Object identifiers, globally unique such as UIDs or application unique such as IDs, should preserve the objects’ hierarchy and relationships. This is a difficult challenge. If, for example, a series is exported, its image instances will contain the study instance UID of the study to which the series belongs. If, a new series that belongs to the same study is exported later in time, the de-identified object instances of the newly exported Series should contain the same study instance UID. The challenge arises from the fact that the de-identification entity should remember the mapping between the study instance UID of the clinical identified study and the study instance UID of the research de-identified study. This mapping could be used to reidentify a patient; it is thus a threat for patient confidentiality and should be adequately protected. This issue is similar to pseudonymization. Solutions that enable a single study export over time are similar to those discussed later for pseudonymization. However, as the DICOM UID has a specific format, it cannot be generated by applying a reversible or a one-way function unless the function is applied to generate the last UID subcomponent only. However, saving the mapping between the old UID and the new one provides a relatively easy way to implement the solution. Whether UIDs need to be changed or whether UID mapping needs to be protected depends on the desired confidentiality level. UIDs are globally unique, and one can identify the patient from an image UID. However, this requires having access to the clinical database. In any case, the methods described in this paper to create a patient pseudonym can be applied to create new UIDs.

A simple solution is achievable if we constrain the de-identification application to export a complete study. The challenge is transformed. In fact, it is almost impossible to know when a study was completely received, especially if the de-identification application receives its information over the network with the DICOM protocol. Moreover, the clinical application can add images or other information objects to the study at any time. To avoid this problem with this simple solution, a study should be exported only once.
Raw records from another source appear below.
-- ==== Sys2Proof/Laws/Opcode.lean ====
section
/-! SUPPORT. When an opcode runs its effect, and what each of its checks answers. -/

namespace Sys2Proof.Machine

variable {s : State} {m : Msg}

/-- Starting a command changes only the commands in flight. -/
theorem State.startCmd_eq (s : State) (m : Msg) : ∃ w : Wos, s.startCmd m = { s with wos := w } := by
  unfold State.startCmd
  split
  · exact ⟨_, rfl⟩
  · exact ⟨_, rfl⟩

theorem State.bootAllows_startCmd (s : State) (m : Msg) (op : Nat) : (s.startCmd m).bootAllows op = s.bootAllows op := by
  obtain ⟨w, hw⟩ := s.startCmd_eq m
  rw [hw]
  rfl

theorem State.halted_startCmd (s : State) (m : Msg) : (s.startCmd m).halted = s.halted := by
  obtain ⟨w, hw⟩ := s.startCmd_eq m
  rw [hw]
  rfl

theorem State.get_startCmd (s : State) (m : Msg) (f : Fld) : (s.startCmd m).get f = s.get f := by
  obtain ⟨w, hw⟩ := s.startCmd_eq m
  rw [hw]
  rfl

/-- An opcode that is well formed, within the partition's right and allowed by its state runs its effect. -/
theorem State.opcode_runs (h : s.Takes m) {good mine : Bool} {state : Nat} (hg : good = true) (hm : mine = true) (hs : state = rOK)
    (go : State → State) : s.opcode m good mine state go = go (s.startCmd m) := by
  obtain ⟨h1, h2, h3, h4, h5, h6⟩ := h
  unfold State.opcode
  simp only [h1, h2, h3, h4, hg, hm, hs, State.bootAllows_startCmd, State.halted_startCmd, h5, Bool.not_true, Bool.or_self, Bool.false_eq_true,
    if_false, ne_eq, not_true_eq_false]
  have h6' : ((scheduled m.opcode || (decide (0x30 ≤ m.opcode) && decide (m.opcode ≤ 0x35)) || m.opcode == 0x41) && s.halted) = false := h6
  rw [h6']
  simp

/-- A malformed message is answered BAD_PARAM. -/
theorem State.opcode_bad (h : s.Takes m) {good mine : Bool} {state : Nat} (hg : good = false) (go : State → State) :
    s.opcode m good mine state go = (s.startCmd m).answer m rBAD_PARAM := by
  obtain ⟨h1, h2, h3, h4, _, _⟩ := h
  unfold State.opcode
  simp only [h1, h2, h3, h4, hg, Bool.not_true, Bool.or_self, Bool.false_eq_true, if_false, Bool.not_false, if_true]

/-- A message beyond its partition's right is answered NOT_OWNER. -/
theorem State.opcode_alien (h : s.Takes m) {good mine : Bool} {state : Nat} (hg : good = true) (hm : mine = false) (go : State → State) :
    s.opcode m good mine state go = (s.startCmd m).answer m rNOT_OWNER := by
  obtain ⟨h1, h2, h3, h4, _, _⟩ := h
  unfold State.opcode
  simp only [h1, h2, h3, h4, hg, hm, Bool.not_true, Bool.or_self, Bool.false_eq_true, if_false, Bool.not_false, if_true]

/-- An opcode whose state check fails is answered with that status. -/
theorem State.opcode_state (h : s.Takes m) {good mine : Bool} {state : Nat} (hg : good = true) (hm : mine = true) (hs : state ≠ rOK)
    (go : State → State) : s.opcode m good mine state go = (s.startCmd m).answer m state := by
  obtain ⟨h1, h2, h3, h4, h5, h6⟩ := h
  unfold State.opcode
  simp only [h1, h2, h3, h4, hg, hm, State.bootAllows_startCmd, State.halted_startCmd, h5, Bool.not_true, Bool.or_self, Bool.false_eq_true,
    if_false, ne_eq]
  have h6' : ((scheduled m.opcode || (decide (0x30 ≤ m.opcode) && decide (m.opcode ≤ 0x35)) || m.opcode == 0x41) && s.halted) = false := h6
  rw [h6']
  simp [hs]

end Sys2Proof.Machine
end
The main disadvantage of this solution concerns references to objects outside the study that are broken. We believe that this limitation has relatively small impacts because practically, references are within the same study except for prior reports. Nevertheless, future researcher input will certainly help in assessing the impact of this design decision.

To export a study only once, the clinical system needs to keep track of what information objects have been exported. Similarly, the receiving system needs to know that all expected objects had been received. Using a manifest can fulfill both needs. A manifest is a concept recently introduced in DICOM. It is based on the Key object selection with specific semantics. Basically, it is a DICOM object that only contains references to other objects such as images, reports, or presentation states. The purpose of a manifest is to create a list of objects that are transferred together. Therefore, the clinical system can create a manifest for every exported study. Furthermore, it can archive that manifest as a DICOM object. By getting a manifest, the receiving system can identify what information objects to expect and determine whether they have been completely received or not. There are some constraints that apply on a manifest that are not discussed here. However, the most important one is that a single manifest can reference objects that belong to a single patient.

On the other hand, information such as region of interest, text, or graphical layers can be associated with specific images. This type of information is encoded in separate DICOM objects, such as presentation state or key object selection that usually belongs to the same study as the image and reference the image using its UID. These DICOM objects are subject to the same de-identification, anonymization and pseudonymization steps as DICOM images. Moreover, changing their UID as described earlier ensures that the relationship between the image and objects referencing it is preserved. Obviously, text may contain information that could lead to patient identification, but we have not investigated, in more detail, this identification hazard and how to mitigate it.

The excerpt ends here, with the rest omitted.